▶ **Action item**:
What is the number of lines in these entries that contain "some"? State it alone.

▶ **The records**:
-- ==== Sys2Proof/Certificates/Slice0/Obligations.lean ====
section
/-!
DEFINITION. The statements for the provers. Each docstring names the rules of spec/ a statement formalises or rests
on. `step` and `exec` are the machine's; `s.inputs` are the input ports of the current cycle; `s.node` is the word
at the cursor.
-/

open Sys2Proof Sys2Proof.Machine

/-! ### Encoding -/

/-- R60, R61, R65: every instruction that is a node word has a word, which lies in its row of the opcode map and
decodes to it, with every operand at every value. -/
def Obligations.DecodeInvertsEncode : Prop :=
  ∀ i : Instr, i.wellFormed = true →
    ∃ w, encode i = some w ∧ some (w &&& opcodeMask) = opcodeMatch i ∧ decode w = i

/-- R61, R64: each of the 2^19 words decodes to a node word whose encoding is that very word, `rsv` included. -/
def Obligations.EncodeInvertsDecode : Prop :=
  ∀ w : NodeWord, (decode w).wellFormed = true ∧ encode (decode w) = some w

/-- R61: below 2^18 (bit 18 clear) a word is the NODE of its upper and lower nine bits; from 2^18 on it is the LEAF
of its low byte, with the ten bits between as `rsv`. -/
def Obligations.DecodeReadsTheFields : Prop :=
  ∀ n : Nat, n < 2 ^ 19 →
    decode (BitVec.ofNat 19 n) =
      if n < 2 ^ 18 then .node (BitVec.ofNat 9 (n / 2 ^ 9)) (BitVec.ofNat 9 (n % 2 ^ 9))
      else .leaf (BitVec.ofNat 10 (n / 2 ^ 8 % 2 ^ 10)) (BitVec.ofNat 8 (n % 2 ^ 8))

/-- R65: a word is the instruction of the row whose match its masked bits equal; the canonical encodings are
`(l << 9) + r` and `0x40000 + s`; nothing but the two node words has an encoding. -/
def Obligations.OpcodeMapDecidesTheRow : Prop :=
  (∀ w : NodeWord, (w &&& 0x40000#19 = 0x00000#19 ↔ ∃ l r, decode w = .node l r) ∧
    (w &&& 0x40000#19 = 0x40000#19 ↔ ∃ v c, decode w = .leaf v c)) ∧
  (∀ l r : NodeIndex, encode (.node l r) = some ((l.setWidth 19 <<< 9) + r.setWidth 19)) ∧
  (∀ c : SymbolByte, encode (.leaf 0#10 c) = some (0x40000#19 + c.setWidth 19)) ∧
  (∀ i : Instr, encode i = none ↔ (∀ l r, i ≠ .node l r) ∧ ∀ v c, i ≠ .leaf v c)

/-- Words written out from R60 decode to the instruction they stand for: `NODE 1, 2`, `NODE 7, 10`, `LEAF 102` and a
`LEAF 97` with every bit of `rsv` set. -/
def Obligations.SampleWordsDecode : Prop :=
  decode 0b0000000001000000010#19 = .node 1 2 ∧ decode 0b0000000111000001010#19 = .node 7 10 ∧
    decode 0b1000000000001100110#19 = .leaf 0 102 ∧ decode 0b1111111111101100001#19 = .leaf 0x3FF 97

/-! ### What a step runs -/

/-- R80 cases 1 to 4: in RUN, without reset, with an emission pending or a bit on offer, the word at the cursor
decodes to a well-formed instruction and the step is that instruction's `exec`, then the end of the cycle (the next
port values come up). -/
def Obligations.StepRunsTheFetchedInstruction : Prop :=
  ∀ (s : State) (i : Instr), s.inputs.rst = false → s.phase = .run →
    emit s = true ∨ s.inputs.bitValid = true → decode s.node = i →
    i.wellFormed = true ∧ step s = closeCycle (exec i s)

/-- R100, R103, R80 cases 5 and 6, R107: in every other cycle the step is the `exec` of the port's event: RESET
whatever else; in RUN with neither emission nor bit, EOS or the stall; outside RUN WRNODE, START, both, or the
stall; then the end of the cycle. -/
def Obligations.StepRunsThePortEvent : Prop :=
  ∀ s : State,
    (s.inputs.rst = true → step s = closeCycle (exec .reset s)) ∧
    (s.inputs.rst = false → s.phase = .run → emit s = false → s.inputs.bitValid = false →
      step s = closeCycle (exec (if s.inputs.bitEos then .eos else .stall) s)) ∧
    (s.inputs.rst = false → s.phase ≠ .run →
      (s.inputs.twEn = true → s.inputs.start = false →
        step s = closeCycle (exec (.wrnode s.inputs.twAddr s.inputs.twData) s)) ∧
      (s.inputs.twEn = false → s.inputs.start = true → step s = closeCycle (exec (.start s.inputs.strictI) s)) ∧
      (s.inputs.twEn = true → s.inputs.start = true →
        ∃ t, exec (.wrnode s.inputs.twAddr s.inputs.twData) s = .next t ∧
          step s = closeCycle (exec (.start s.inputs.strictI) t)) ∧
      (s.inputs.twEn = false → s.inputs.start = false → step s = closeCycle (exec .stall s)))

▶ **Output for this task**:
4